**BRIEF**
Reproduce the records below exactly, but only between the lines holding "if s.wrOpen = false then exec .bswClose" and "let fs := acts.flatMap", inclusive.

**SUPPLIED RECORDS**

/-- 41_bitstream_writer.md R115 with R113: the four checks; the masked value appended, then the complete bytes stored. -/
def Obligations.WriterWrite : Prop :=
  (∀ n < 64, encode (.bswWrite n) = BitVec.ofNat 32 (0x12 + n * 256)) ∧
  ∀ (n : Nat) (s : State), s.writerInv →
    let acc := s.wrAcc.toNat ||| ((s.arg0.toNat &&& sizeMask n) <<< s.wrCnt.toNat)
    let cnt := s.wrCnt.toNat + n
    if s.wrOpen = false then exec (.bswWrite n) s = .next (s.failed 10 0)
    else if 57 < n ∨ 64 < cnt then exec (.bswWrite n) s = .next (s.failed 9 0)
    else if s.wrLimit.toNat < s.wrPtr.toNat then exec (.bswWrite n) s = .next (s.failed 2 0)
    else s.admitsRegion (Region.ofBytes s.wrPtr.toNat (cnt / 8)) →
      ∃ t, exec (.bswWrite n) s = .next t ∧
        t.sameButMemory { s.succeeded 0 with
          wrPtr := toWord (s.wrPtr.toNat + cnt / 8), wrAcc := toWord (acc >>> (8 * (cnt / 8))), wrCnt := toCount (cnt % 8) } ∧
        t.storedBytes s s.wrPtr.toNat (cnt / 8) acc

/-- 41_bitstream_writer.md R116 with R113: the two checks; every pending bit stored, a partial last byte padded with zeros; the size; the
writer closed. -/
def Obligations.WriterClose : Prop :=
  encode .bswClose = 0x00000014 ∧
  ∀ s : State, s.writerInv →
    if s.wrOpen = false then exec .bswClose s = .next (s.failed 10 0)
    else if s.wrLimit.toNat < s.wrPtr.toNat then exec .bswClose s = .next (s.failed 2 0)
    else s.admitsRegion (Region.ofBytes s.wrPtr.toNat (bytesFor s.wrCnt.toNat)) →
      ∃ t, exec .bswClose s = .next t ∧
        t.sameButMemory { s.succeeded (toWord (s.wrPtr.toNat - s.wrBase.toNat + bytesFor s.wrCnt.toNat)) with
          wrPtr := toWord (s.wrPtr.toNat + s.wrCnt.toNat / 8), wrAcc := s.wrAcc >>> (8 * (s.wrCnt.toNat / 8)),
          wrCnt := toCount (s.wrCnt.toNat % 8), wrOpen := false } ∧
        t.storedBytes s s.wrPtr.toNat (bytesFor s.wrCnt.toNat) s.wrAcc.toNat

/-- 60_exceptions.md R207, 20_memory.md R62 (that the accumulator of `BSW.WRITE` and the pointer of `BSW.CLOSE` are not updated is the model's
reading, log 12): the `k`-th byte of a write or close is refused; the `k` bytes before it stay stored, no register but `STATUS` and
`RES0` has changed. -/
def Obligations.WriterBusError : Prop :=
  ∀ (s : State) (k n : Nat), s.writerInv → s.wrOpen = true → s.wrPtr.toNat ≤ s.wrLimit.toNat →
    s.admitsRegion (Region.ofBytes s.wrPtr.toNat k) → admitted s.platform (s.wrPtr.toNat + k) = false →
    (k < bytesFor s.wrCnt.toNat → ∃ t, exec .bswClose s = .next t ∧ t.sameButMemory (s.failed 14 0) ∧
      t.storedBytes s s.wrPtr.toNat k s.wrAcc.toNat) ∧
    (n ≤ 57 → s.wrCnt.toNat + n ≤ 64 → k < (s.wrCnt.toNat + n) / 8 →
      ∃ t, exec (.bswWrite n) s = .next t ∧ t.sameButMemory (s.failed 14 0) ∧
        t.storedBytes s s.wrPtr.toNat k (s.wrAcc.toNat ||| ((s.arg0.toNat &&& sizeMask n) <<< s.wrCnt.toNat)))

/-- 41_bitstream_writer.md R118, the stream law of a writer session. -/
def Obligations.StreamLaw : Prop :=
  ∀ (s t u v : State) (acts : List WriterAction),
    exec .bswInit s = .next t → t.err = 0 → runWriter acts t = some u → exec .bswClose u = .next v → v.err = 0 →
    let fs := acts.flatMap WriterAction.fields
    v.res0.toNat = bytesFor (streamBits fs) ∧ v.storedBytes s s.arg0.toNat (bytesFor (streamBits fs)) (streamValue fs)

/-! ### The bitstream reader -/

/-- 42_bitstream_reader.md R131: the check; the registers; a reader over no bytes opens and its first read of a bit fails; no command but
`SYS.RESET` closes a reader. -/
def Obligations.ReaderInit : Prop :=
  encode .bsrInit = 0x00000020 ∧
  (∀ s : State, exec .bsrInit s =
    if 2 ^ 64 ≤ s.arg0.toNat + s.arg1.toNat then .next (s.failed 11 0)
    else .next { s.succeeded 0 with
      rdBase := s.arg0, rdPtr := s.arg0, rdEnd := toWord (s.arg0.toNat + s.arg1.toNat), rdLa := 0, rdLoaded := 0, rdCons := 0,
      rdOpen := true }) ∧
  (∀ (n : Nat) (s t : State), s.arg1 = 0 → exec .bsrInit s = .next t → 1 ≤ n → n ≤ 57 → exec (.bsrRead n) t = .next (t.failed 2 0)) ∧
  ∀ (i : Instr) (s t : State), i ≠ .sysReset → s.rdOpen = true → exec i s = .next t → t.rdOpen = true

**TASK ANSWER**
    if s.wrOpen = false then exec .bswClose s = .next (s.failed 10 0)
    else if s.wrLimit.toNat < s.wrPtr.toNat then exec .bswClose s = .next (s.failed 2 0)
    else s.admitsRegion (Region.ofBytes s.wrPtr.toNat (bytesFor s.wrCnt.toNat)) →
      ∃ t, exec .bswClose s = .next t ∧
        t.sameButMemory { s.succeeded (toWord (s.wrPtr.toNat - s.wrBase.toNat + bytesFor s.wrCnt.toNat)) with
          wrPtr := toWord (s.wrPtr.toNat + s.wrCnt.toNat / 8), wrAcc := s.wrAcc >>> (8 * (s.wrCnt.toNat / 8)),
          wrCnt := toCount (s.wrCnt.toNat % 8), wrOpen := false } ∧
        t.storedBytes s s.wrPtr.toNat (bytesFor s.wrCnt.toNat) s.wrAcc.toNat

/-- 60_exceptions.md R207, 20_memory.md R62 (that the accumulator of `BSW.WRITE` and the pointer of `BSW.CLOSE` are not updated is the model's
reading, log 12): the `k`-th byte of a write or close is refused; the `k` bytes before it stay stored, no register but `STATUS` and
`RES0` has changed. -/
def Obligations.WriterBusError : Prop :=
  ∀ (s : State) (k n : Nat), s.writerInv → s.wrOpen = true → s.wrPtr.toNat ≤ s.wrLimit.toNat →
    s.admitsRegion (Region.ofBytes s.wrPtr.toNat k) → admitted s.platform (s.wrPtr.toNat + k) = false →
    (k < bytesFor s.wrCnt.toNat → ∃ t, exec .bswClose s = .next t ∧ t.sameButMemory (s.failed 14 0) ∧
      t.storedBytes s s.wrPtr.toNat k s.wrAcc.toNat) ∧
    (n ≤ 57 → s.wrCnt.toNat + n ≤ 64 → k < (s.wrCnt.toNat + n) / 8 →
      ∃ t, exec (.bswWrite n) s = .next t ∧ t.sameButMemory (s.failed 14 0) ∧
        t.storedBytes s s.wrPtr.toNat k (s.wrAcc.toNat ||| ((s.arg0.toNat &&& sizeMask n) <<< s.wrCnt.toNat)))

/-- 41_bitstream_writer.md R118, the stream law of a writer session. -/
def Obligations.StreamLaw : Prop :=
  ∀ (s t u v : State) (acts : List WriterAction),
    exec .bswInit s = .next t → t.err = 0 → runWriter acts t = some u → exec .bswClose u = .next v → v.err = 0 →
    let fs := acts.flatMap WriterAction.fields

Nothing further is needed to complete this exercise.